Wednesday, 5 March 2014

A DAY TO REMEMBER W/ EVERY TIME I DIE, MALLORY KNOX

ALEXANDRA PALACE, LONDON 12.02.14


From their garage back home in Ocala to a garage overlooking the world

The best house parties are the ones that keep their guests, nobody leaves early and many probably even cancelled plans to be in attendance. 10,000 RSVP’d, pyros have been ordered and according to their big screen introduction, Jeremy’s free house is the location of the huge get-together. That house is on a stage and as the saying goes; home is where the heart is.

New Yorkers Every Time I Die are the gate crashers tonight, opener No Son Of Mine strikes up a joining force between metal and dirty southern rock with Keith Buckley’s roaring vocals. They’re hurling aggressive riffs and melodies with a mean punch through to Underwater Bimbos From Outer Space.

Mallory Knox have had some high standards expected from them recently but they’re playing to earn the right to write “Mallory Knox was here” on the walls. The likes of Wake Up, Beggars and Lighthouse make enough impact to prove their worthiness on the bill. They might not fill the room but they boast more than enough energy to show that if they had been absent they certainly would have been missed.

Parties are usually one of two things. They’re either a) marking a celebration or b) just a reason to let your hair down. Tonight it’s both. The celebration follows from their nightmare ordeal with their former label and the relief of finally releasing their hugely anticipated album Common Courtesy, after a judge took to their favour. The stress and frustration for the Ocala bunch is over and they can breathe, letting their hair down and seeing their new material welcome with open arms. But it’s their entire back catalogue lying down the foundations. Emerging from the garage of this house, All I Want commences before I’m Made Of Wax, Larry, What Are You Made Of? shows how indestructible Jeremy McKinnon and co really are; they fought the law, they fought critics and naysayers and the frontman fought a recent illness too but their time is now. It takes five tracks in before the new material makes an appearance. Right Back At It Again sums up what this tour is partly about; recognising a birth of a band, playing in their parent’s garage to playing in front of thousands across the pond. But to be able to play the likes of Alexandra Palace there’s the need to remember where they came from, the garage is behind them and the almighty sing-alongs and hooks are ahead. 

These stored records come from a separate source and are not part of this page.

/-- Power domains (03 R118, R119): a request starts the transition that its present state allows and DOM_DONE ends it with event 8, an OFF domain bringing up on
the way to standby. Domains 0 and 1 take none. Choices of the model: log 9 and 26. -/
def Obligations.PowerDomains : Prop :=
  ∀ (ag : Agent) (d : Fin 15) (v : Word) (s : State),
    (d.val < 2 → exec (.domainRequest ag d v) s = .next s) ∧
    (2 ≤ d.val → d.val ≠ 14 → Writes s ag (Reg.PWR_REQ d) → s.domRefused d (v.toNat % 4) = false → s.fn d = {} →
      ∀ q ∈ [(0, 2, 1), (4, 2, 5), (2, 1, 3), (0, 1, 1), (2, 0, 6), (4, 0, 6)], (s.domState d, v.toNat % 4) = (q.1, q.2.1) →
        ∃ t, exec (.domainRequest ag d v) s = .next t ∧ t.domState d = q.2.2 ∧ (t.fn d).toward = some q.2.1 ∧ (t.reg (Reg.PWR_REQ d)).toNat = q.2.1) ∧
    (2 ≤ d.val → Writes s ag (Reg.PWR_REQ d) → s.domRefused d (v.toNat % 4) = true → v.toNat % 4 ≠ 3 → ∃ t, exec (.domainRequest ag d v) s = .next t ∧
      Raised s t 9 ∧ t.rb (Reg.PAGE_STAT 1) 3 = true ∧ t.domState d = s.domState d ∧ t.fns = s.fns) ∧
    ((s.fn d).toward = none → exec (.domDone d) s = .next s) ∧
    (d.val ≠ 14 → ∀ g, (s.fn d).toward = some g → g ≠ 1 ∨ s.domState d = 3 →
      ∃ t, exec (.domDone d) s = .next t ∧ Raised s t 8 ∧ (t.fn d).toward = none ∧
        t.domState d = (if s.domState d = 1 ∨ s.domState d = 5 then 2 else if s.domState d = 3 then 4 else 0))

/-- Clocks and supplies (03 R124; 15 R479; 21 R607): the core PLL's lock carries the core clock, another PLL's loss is counted and raised; the reference is good
within 2,000 ppm; the supply warnings raise their events; a failing main supply leaves every domain but PD0 OFF. Choices of the model: log 10 and 26. -/
def Obligations.ClocksAndSupplies : Prop :=
  ∀ (p : Fin 6) (ppm : Half) (vbat : Bool) (s : State),
    (p.val ≠ 0 → ∃ t, exec (.pllUnlock p) s = .next t ∧ t.rb Reg.CLK_LOCK p = false ∧ Raised s t 13 ∧ t.pwr = s.pwr ∧
      Only s t [Reg.CLK_LOCK, Reg.CLK_REFSTAT, Reg.CLK_UNLOCK_CNT, rawReg 13]) ∧
    (∃ t, exec (.pllUnlock 0) s = .next t ∧ t.pwr.coreRun = false ∧ t.rb Reg.CLK_LOCK 0 = false) ∧
    (∃ t, exec (.pllLock p) s = .next t ∧ t.rb Reg.CLK_LOCK p = true ∧ t.pwr.coreRun = (s.pwr.coreRun || decide (p.val = 0)) ∧
      Only { s with pwr := t.pwr } t (if p.val < 4 then [Reg.CLK_LOCK] else [Reg.CLK_LOCK, Reg.CLK_REFSTAT])) ∧
    (s.rtc.xtal = true → ∃ t, exec (.ref25Measurement ppm) s = .next t ∧ t.reg Reg.CLK_REF25PPM = BitVec.ofNat 32 ppm.toNat ∧
      t.rb Reg.CLK_REFSTAT 0 = decide (-2000 ≤ ppm.toInt ∧ ppm.toInt ≤ 2000) ∧ Only s t [Reg.CLK_REF25PPM, Reg.CLK_REFSTAT]) ∧
    (∀ q ∈ [(Instr.supplyWarn p, 10), (.vbatLow, 11)], ∃ t, exec q.1 s = .next t ∧ Raised s t q.2 ∧ Only s t [rawReg q.2]) ∧
    (∃ t, exec (.mainSupplyFail vbat) s = .next t ∧ t.reg Reg.SYS_MODE = 0 ∧ t.pwr.mainOk = false ∧ t.pwr.coreRun = false ∧ t.pwr.onVbat = vbat ∧
      t.sys.trans = [] ∧ (∀ d, 1 ≤ d → d ≤ 13 → t.domState d = 0) ∧ ∀ k, Key.keep ≤ k → k < Key.keep + 0x200000 → t.rd k = s.rd k)

/-- Resets (03 R95–R101): RST_N low for 1 µs and SYS_RESET with its key begin one, which keeps what its kind keeps and sets the cause; POWER_ON after BACKUP is
a cold one. What is kept of registers and memory is the model's reading of 03 R99 and R100. Choices of the model: log 21. -/
def Obligations.Resets : Prop :=
  ∀ (ag : Agent) (v : Word) (ns : Nat) (s : State),
    let begun := fun (t : State) (cold : Bool) (bit : Nat) => t.sys = { inReset := true } ∧ t.wire = s.wire ∧ t.pending = s.pending ∧
      t.reg Reg.SYS_RESETCAUSE = BitVec.ofNat 32 (2 ^ bit + 128 * bn cold + 256 * s.rf Reg.SYS_RESETCAUSE 4 0 + 32768 * s.rf Reg.SYS_RESETCAUSE 7 7) ∧
      t.reg Reg.SYS_GEN = s.reg Reg.SYS_GEN + 1 ∧ t.mode = Mode.boot ∧
      (∀ k, k ∉ [Reg.SYS_RESETCAUSE, Reg.SYS_GEN, rawReg 0, Reg.PAGE_STAT 1, Reg.PWR_STAT 14] →
        t.reg k = if State.keptReg cold k then s.reg k else regReset k) ∧
      t.domState 14 = s.domState 14 ∧ (s.mode ∉ [Mode.backup, Mode.boot] → raw t 0 = true) ∧
      (∀ k, t.rd k = if State.keptMem cold k then s.rd k else 0) ∧ t.cores = [] ∧ t.ctxs = []
    (s.pwr.mainOk = false ∨ ns < 480 → exec (.rstNLow ns) s = .next s) ∧
    (s.pwr.mainOk = true → s.sys.inReset = false → 1000 ≤ ns → ∃ t, exec (.rstNLow ns) s = .next t ∧ begun t true 1) ∧
    (Writes s ag Reg.SYS_RESET → s.sys.inReset = false → v.toNat < 2 ^ 9 → v.toNat % 256 = 0xD7 →
      ∃ t, exec (.sysReset ag v) s = .next t ∧ t.sys = { inReset := true } ∧ t.mode = Mode.boot ∧ t.cores = [] ∧ t.reg Reg.SYS_GEN = s.reg Reg.SYS_GEN + 1 ∧
        ∀ k, t.rd k = if State.keptMem (v.toNat.testBit 8) k then s.rd k else 0) ∧
    (Writes s ag Reg.SYS_RESET → v.toNat < 2 ^ 9 → v.toNat % 256 ≠ 0xD7 → ∃ t, exec (.sysReset ag v) s = .next t ∧ t.rb (Reg.PAGE_STAT 0) 3 = true ∧
      Did s t [Reg.PAGE_STAT 0]) ∧
    (s.pwr.mainOk = true → ∀ b, exec (.powerOn b) s = .next s) ∧
    (s.pwr.mainOk = false → s.pwr.vbat = true → ∃ t, exec (.powerOn true) s = .next t ∧ t.pwr.mainOk = true ∧ t.pwr.onVbat = false ∧ t.sys.inReset = true ∧
      t.mode = Mode.boot ∧ t.rb Reg.SYS_RESETCAUSE 17 = true ∧ t.rb Reg.SYS_RESETCAUSE 7 = true) ∧
    (s.pwr.mainOk = false → s.pwr.vbat = false → ∀ b, ∃ t, exec (.powerOn b) s = .next t ∧ t.pwr.mainOk = true ∧ t.sys.inReset = true ∧ t.mode = Mode.boot ∧
      t.reg Reg.SYS_RESETCAUSE = regReset Reg.SYS_RESETCAUSE)

/-- BOOT (03 R104–R117): the ROM brings the domains up, a fuse error ends it with code 3, with the host-boot strap it waits at step 5; the host's GO loads a
good Stone and goes on to step 8, a bad image leaves code 4; step 12 done, the device enters the mode that straps and project say. Choices of the model: log
4 and 22. -/
def Obligations.Boot : Prop :=
  ∀ (ag : Agent) (obs : BootObs) (v : Word) (us : BitVec 24) (s : State),
    let phase := s.rf Reg.SYS_BOOTSTAT 3 0
    (s.sys.inReset = false ∨ s.pwr.mainOk = false → exec (.romStart obs) s = .next s) ∧
    (s.sys.inReset = true → s.pwr.mainOk = true → s.rb Reg.SYS_RESETCAUSE 7 = true →
      (obs.fuseOk = false → ∃ t, exec (.romStart obs) s = .next t ∧ t.sys.inReset = false ∧ t.rf Reg.SYS_BOOTSTAT 15 12 = 3 ∧ t.rf Reg.SYS_BOOTSTAT 3 0 = 15) ∧
      (obs.fuseOk = true → obs.selfTest = .clean → obs.straps.getLsbD 3 = true → s.keep.torn = none → ∃ t, exec (.romStart obs) s = .next t ∧
        t.sys.inReset = false ∧ t.sys.hostWait = true ∧ t.rf Reg.SYS_BOOTSTAT 3 0 = 5 ∧ t.reg Reg.SYS_STRAPS = obs.straps.setWidth 32 ∧
        ∀ d, 1 ≤ d → d ≤ 13 → t.domState d = 2)) ∧
    (Writes s ag Reg.SYS_HOSTBOOT → s.sys.hostWait = false → ∃ t, exec (.hostbootGo ag v) s = .next t ∧
      t.reg Reg.SYS_HOSTBOOT = (v &&& 0x801FFFFF) ||| (s.reg Reg.SYS_HOSTBOOT &&& 0x80000000) ∧ Did s t [Reg.SYS_HOSTBOOT]) ∧
    (let len := v.toNat % 2 ^ 21
      let img := s.sramRd 0 len
      Writes s ag Reg.SYS_HOSTBOOT → s.sys.hostWait = true → v.toNat.testBit 31 = true → len ≤ 0x100000 → len % 4 = 0 →
        (drupeFields img = none → ∃ t, exec (.hostbootGo ag v) s = .next t ∧ t.rf Reg.SYS_BOOTSTAT 15 12 = 4 ∧ t.sys.hostWait = true ∧
          t.rb Reg.SYS_HOSTBOOT 31 = false) ∧
        (∀ e f, phase = 5 → s.rb Reg.SYS_STRAPS 3 = true → s.sess.state ≠ 2 → drupeFields img = some e → len = 256 + 4096 * e.npiece →
          s.verifyImage 1 img = .good f → ∃ t, exec (.hostbootGo ag v) s = .next t ∧ t.rf Reg.SYS_BOOTSTAT 3 0 = 8 ∧ t.sys.hostWait = true ∧
            (t.core 72).run = .exec ∧ (t.reg Reg.UPD_VER_STONE).toNat = f.fwver % 2 ^ 32)) ∧
    (s.mode ≠ Mode.boot ∨ s.sys.inReset = true ∨ s.sys.hostWait = true ∨ phase < 10 ∨ 12 < phase → exec (.bootDone us) s = .next s) ∧
    (s.mode = Mode.boot → s.sys.inReset = false → s.sys.hostWait = false → 10 ≤ phase → phase ≤ 12 → ∃ t, exec (.bootDone us) s = .next t ∧
      t.reg Reg.SYS_BOOTTIME = BitVec.ofNat 32 us.toNat ∧ Raised s t 1 ∧ t.sys.upd = none ∧
      t.mode = if s.rb Reg.SYS_STRAPS 2 ∨ s.rb Reg.SYS_BOOTSTAT 10 then Mode.service
        else if s.rb Reg.SYS_STRAPS 3 ∨ s.rb Reg.SYS_BOOTSTAT 8 = false ∨ s.sys.start = 0 then Mode.config
        else if s.rb Reg.SYS_STRAPS 1 then Mode.stnSafe else Mode.stop)

/-- Arbitration (07 R261, R262, R264, R247): without a requester at its limit the highest priority wins, the first from the pointer on among equals, the pointer
goes past the winner, each loser's wait counts; one at its limit wins against any priority. ARB_COMMIT takes the shadow set over, PSNCLR clears a mark.
Choices of the model: log 27. -/
def Obligations.Arbitration : Prop :=
  ∀ (ag : Agent) (id w : Nat) (reqs : List Nat) (v : Word) (s : State),
    let n := State.arbSize id
    let a := s.arb id
    let dist := fun i => (i + n - a.ptr) % n
    let decides := 0 < n ∧ a.owner = none ∧ s.bankBusy id = false ∧ s.pwr.coreRun = true
    (decides → a.ptr < n → w ∈ reqs → w < n →
      (∀ i ∈ reqs, i < n → s.arbWait id i < s.arbLimit id ∧ s.arbPrio id i ≤ s.arbPrio id w ∧ (s.arbPrio id i = s.arbPrio id w → dist w ≤ dist i)) →
        ∃ t, exec (.arbiterDecision id reqs false) s = .next t ∧ (t.arb id).ptr = (w + 1) % n ∧ Sparse.get (fun _ => 0) (t.arb id).waits w = 0 ∧
          (∀ i ∈ reqs, i < n → i ≠ w → Sparse.get (fun _ => 0) (t.arb id).waits i = min (s.arbLimit id) (Sparse.get (fun _ => 0) a.waits i + 1)) ∧
          ∀ j, j ≠ id → t.arb j = s.arb j) ∧
    (decides → ∀ l, a.limit = w :: l → s.arbLimit id ≤ s.arbWait id w → w ∈ reqs → w < n →
      ∃ t, exec (.arbiterDecision id reqs false) s = .next t ∧ (t.arb id).ptr = (w + 1) % n) ∧
    (a.owner.isSome ∨ s.bankBusy id = true → exec (.arbiterDecision id reqs false) s = .next s) ∧
    (Writes s ag Reg.ARB_COMMIT → v = 1 → ∃ t, exec (.arbCommit ag v) s = .next t ∧ t.rb (Reg.PAGE_STAT 0x0A) 2 = false ∧ Raised s t 54 ∧ t.arbs = s.arbs ∧
      ∀ o ∈ State.rsOffs 0x0A, t.reg (Reg.page 0x0A + o) = s.reg (Reg.page 0x0A + o + 0x400)) ∧
    (Writes s ag Reg.IMG_PSNCLR → ∃ t, exec (.psnclr ag v) s = .next t ∧
      Did { s with img := { s.img with poison := if v.toNat.testBit 31 then State.setMark s.img.poison (v.toNat % 2 ^ 16) false else s.img.poison } } t [])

There’s no time to shoot some hoops (there’s a basketball net attached to this onstage house!) as City Ocala and Life Lessons Learned The Hard Way are performed for the first time in the capital. Between is You Had Me At Hello and If It Means A Lot To You, showing that there’s more to ADTR than ground shaking breakdowns. Scorching heat from the pyros, a frontman in a zorb ball and a couple of Santa’s are a what the ****? moment but clearly they’re funnier than a clown making balloon animals. Closing anthem The Downfall Of Us All only kicks off once fake cops raid the stage to call time out and the band plead for one more song. With the sound of a helicopter gliding above them the curtain drops, some party huh?